34.0g of suspension was added. The mixture was heated to boiling for 4 hours with stirring and then evaporated. The residue was extracted four times with toluene. The combined toluene extracts were evaporated under vacuum and the residue was distilled in three steps. Boiling point 90-100℃/0.01mmHg (bulb-tube)
(R.)-3-trimethylsilyloxy)-2
-Pyrrolidinone was obtained. (b) The procedure of Example 1, section (a) was repeated, except using (R)-3-(trimethylsilyloxy)-2-pyrrolidinone as the starting material.

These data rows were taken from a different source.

-- ==== Sys2Proof/Machine/Indirect.lean ====
section
/-! DEFINITION. Indirect load and store (46_indirect_memory.md), the only instructions that can emit a diagnostic. Each
access is written once, with the events it emits; the meaning takes its state and `execDiags` its events. -/

namespace Sys2Proof.Machine

/-- LDR's two chained lookups and the load (R110 lines 1 to 5), with their events in order. -/
def ldrAccess (operand : Word) (s : State) : State × List Diag :=
  let first := lookup (ea operand) s
  let second := lookup first.1.din first.1
  (aluLoad second.1.din second.1, first.2 ++ second.2)

/-- STR's pointer read and store (R111 lines 1 to 3), with their events: the pointer is read before the write. -/
def strAccess (operand : Word) (s : State) : State × List Diag :=
  store (pointer operand s) s.acc s

/-- LDR_0 (R110). A pointer of 4096 or more delivers zero. -/
def execLdr (operand : Word) (s : State) : Host.Outcome State Fault Refusal :=
  .next (handBack (ldrAccess operand s).1)

/-- STR_0 (R111). A pointer of 4096 or more writes nothing; DIN is left free (log 4). -/
def execStr (operand : Word) (s : State) : Host.Outcome State Fault Refusal :=
  .next (handBack (drawDin (strAccess operand s).1))

end Sys2Proof.Machine
end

After recrystallization from ethyl acetate/n-hexane,
Ethyl (R)-(+)-2-(3-
hydroxy-2-oxo-1-pyrrolidinyl)
Acetate was obtained; [α] ²⁰ _D = +68°, [α]
²⁰ ₅₄₆ = +82°, [α] ²⁰ ₃₆₅ = +255° (dimethylformamide, c = 1.0). (c) From ethyl (R)-(+)-2-(3-hydroxy-2-oxo-1-pyrrolidinyl)acetate according to the method described in section (b) of Example 1, (R)
-(+)-2-(3-hydroxy-2-oxo-
1-pyrrolidinyl)acetamide was obtained, which had a melting point of 197-198°C; [α] ²⁰ _D = +81°,
[α] ²⁰ ₅₄₆ = +97°, [α] ²⁰ ₃₆₅ = +308° (dimethylformamide, c = 1.0). Example 5 According to the method described in Example 2, ethyl (R)-
(+)-2-(3-hydroxy-2-oxo-1-
(R)-(+)-cis-N-[2-(2,6-dimethyl-1-piperidinyl)ethyl]-2-(3-hydroxy-2-oxo-1-pyrrolidinyl)acetamide is obtained,
This has a melting point of 101-102°; [α] ²⁰ _D = +43°, [α
]
²⁰ ₅₄₆ = +52°, [α] ²⁰ ₃₆₅ = +162° (acetonitrile, c
= 1.00). Example 6 (a) Similar to the method in section (a) of Example 4,
Ethyl (S)-(-)-2-(3-hydroxy-2-oxo-1-pyrrolidinyl) acetate was obtained from (S)-(-)-4-amino-2-hydroxybutyric acid; melting point 85 ~85.5℃; [α] ²⁰ _D = -
69°, [α] ²⁰ ₅₄₆ = -84°, [α] ²⁰ ₃₆₅ = -259° (
Chloroform, c=1.0). (b) Ethyl (S)-(-)-2-(3-hydroxy-1-pyrrolidinyl) acetate to (S)-(-)-2- according to the method described in section (b) of Example 1.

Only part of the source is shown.